Another notable newcomer, in a stylishly restored 19th-century convent, the Fourvière Hôtel is a good choice for those who prefer a more casual atmosphere with an authentic sense of place. Contemporary design meets historic influences throughout, exemplified by a stunning reception area in the convent’s former chapel and a hip neo-bistro restaurant in the former cloister, which has three distinctive sculptures by Brazilian artist Pablo Reinoso. A small spa and heated garden lap pool compensate for the somewhat monastic rooms with blond oak floors and white linens. Five-star baroque style Relais & Châteaux hotel Villa Florentine could use a refresh, but the pool area was redone in 2017 and is spectacular.
For more independent travelers looking to immerse themselves in local life, Mi Hotels is a new group of freshly renovated, comfortable apartment-style suites in two 19th-century buildings located in central Lyon’s elegant Bellecour neighborhood. Local designers were tapped to furnish the stylish suites, each one with unique décor (not to mention a small kitchenette stocked with drinks and local treats).
The 12-room boutique hotel, La Tour Rose, in a 15th-century Italian mansion is one to watch. Set to launch in 2019, this property provides on-call concierges and guests receive a special code in advance (there is no check-in desk) and let themselves in via a keypad by each door.
Lyon’s world-renowned luxury silk industry, the toast of Europe from the Renaissance through the early 20th century, is a source of the city's roots in quality craftsmanship that translates today into home décor and, increasingly, fashion. Plus, with the country’s second-largest flea market just outside of town, the vintage shops are definitely the most accessible in France. There’s a fun “thrill of the hunt” shopping atmosphere in Lyon because of the vast range of local designers and cute boutiques. The best shops are within two easily walkable neighborhoods: posh Bellecour, where the silk merchants settled during the the 18th century, and hip Croix-Rousse, once home to the city's weavers.

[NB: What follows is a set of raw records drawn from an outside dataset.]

-- ==== Sys2Proof/Machine/Sequencer.lean ====
section
/-! DEFINITION. The micro-program (R171), the sequencer's fetch (R35, R170, R172), and which agent a step belongs to. -/

namespace Sys2Proof.Machine

variable {E : Env}

/-- `UPROG(M, u)` (R171): the operation word at index `u`, for `0 <= u <= 5*M + 5`. -/
def uprog (m u : Nat) : Option Word :=
  if u = 0 then some 0x10000000
  else if u ≤ 5 * m then some (BitVec.ofNat 32 (0x20000000 + (u - 1) % 5 * 0x01000000 + (u - 1) / 5))
  else if u = 5 * m + 1 then some 0x30000000
  else if u = 5 * m + 2 then some 0x31000000
  else if u = 5 * m + 3 then some 0x32000000
  else if u = 5 * m + 4 then some 0x40000000
  else if u = 5 * m + 5 then some 0x41000000
  else none

/-- The sequencer's turn (R35, R170): in BUSY the micro-operation at `UPC`, decoded by the same decoder (R90); in every
other state it does nothing (R208, R219). -/
def sequencerTurn (s : State E) : Fetch E :=
  match s.life with
  | .busy =>
    match uprog s.cfg.chanM s.upc.toNat with
    | none => .stop .upcOutsideMicroProgram
    | some w =>
      match decode w with
      | .op i => .run i s
      | .illegal _ => .stop .illegalMicroWord
  | .unconfigured | .idle | .fault => .done s

/-- What the next step does (log 9, log 10): the host's next access if it has one, else the sequencer's turn. A host
that waits lets the sequencer run while `LIFE = BUSY` and is done waiting when it is not (R231 step 7). -/
def fetch (s : State E) : Fetch E :=
  match s.inbox with
  | [] => sequencerTurn s
  | .quiet :: rest => sequencerTurn { s with inbox := rest }
  | .await :: rest => if s.life = .busy then sequencerTurn s else .done { s with inbox := rest }
  | .readWord sp a :: rest => .done (hostReadWord { s with inbox := rest } sp a)
  | .writeWord sp a v :: rest => hostWriteWord { s with inbox := rest } sp a v
  | .readSample sp a :: rest => .done (hostReadSample { s with inbox := rest } sp a)
  | .writeSample sp a z :: rest => .done (hostWriteSample { s with inbox := rest } sp a z)
  | .hardReset :: rest => .done { s with inbox := rest }.hardReset

/-- The index of the micro-program at which an operation stands, for `M` channels (R171). -/
def indexOf (m : Nat) : Instr → Nat
  | .nop | .construct | .rotate | .destroy | .validate => 0
  | .pbReset i => 1 + 5 * i
  | .pbDeint i => 1 + 5 * i + 1
  | .pbSplice i => 1 + 5 * i + 2
  | .pbConv i => 1 + 5 * i + 3
  | .pbHupd i => 1 + 5 * i + 4
  | .ssIlv => 5 * m + 1
  | .ssFft => 5 * m + 2
  | .ssDlv => 5 * m + 3
  | .resamp => 5 * m + 4
  | .ret => 5 * m + 5

/-- `CHANM` as an operation needs it to stand in the micro-program: kept where `M` is legal and has that channel. -/
def channelsFor (m : Word) (i : Instr) : Word :=
  if i.channel?.getD 0 < m.toNat ∧ m.toNat ≤ 65536 then m else BitVec.ofNat 32 (i.channel?.getD 0 + 1)

/-- A state whose very next step runs the word (log 19): a host command, and any word the decoder rejects, is the
host's next write of `csr[CMD]`; a micro-operation is the entry of the running micro-program that `UPC` names. -/
def placeWord (s : State E) (w : Word) : State E :=
  let command : State E := { s with inbox := .writeWord .csr 0x12 w :: s.inbox }
  match decode w with
  | .illegal _ => command
  | .op i =>
    if i.isHostCommand then command
    else
      let m := channelsFor s.regs.chanM i
      { s with life := .busy, regs := { s.regs with chanM := m }, upc := BitVec.ofNat 32 (indexOf m.toNat i),
               inbox := .quiet :: s.inbox }

end Sys2Proof.Machine
end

In the heart of the Bellecour neighborhood, Rue August Comte has emerged as Lyon’s decorative arts and lifestyle shopping artery. Since many of the shops are only open between 2–7 p.m., these delightful few blocks are best explored after lunch (perhaps at Maison Hand, for vegan cuisine du marché in the boutique’s cozy side salon or Café Arsène, on Rue Vaubecour, for light neo-bistro fare on the adorable terrace). Among the many quality shops, highlights include Maison Hand, with contemporary home furnishings and pottery inspired by the owners’ love of global craft traditions; ArtClub, for a vintage clothes and accessories; Maison Combier, a treasure trove of silk chiffon scarves in a rainbow of hues designed by Philée d’Astre; Tinsels, a new Lyon-based fashion brand with simply cut modern French casual pieces made from regionally produced fabrics; and Galerie du Désordre, owned by master vintage curator Serge Rosenzweig, who sourced décor for Anthropologie stores before opening his own shop last year. Do not miss Galerie Nathalie Rives, tucked away on nearby Place Gailleton. The colorful boutique delights with a mix of mid-century designer pieces, vintage home accessories and new pieces by the vivacious Rives, who is one of the city’s rising design stars.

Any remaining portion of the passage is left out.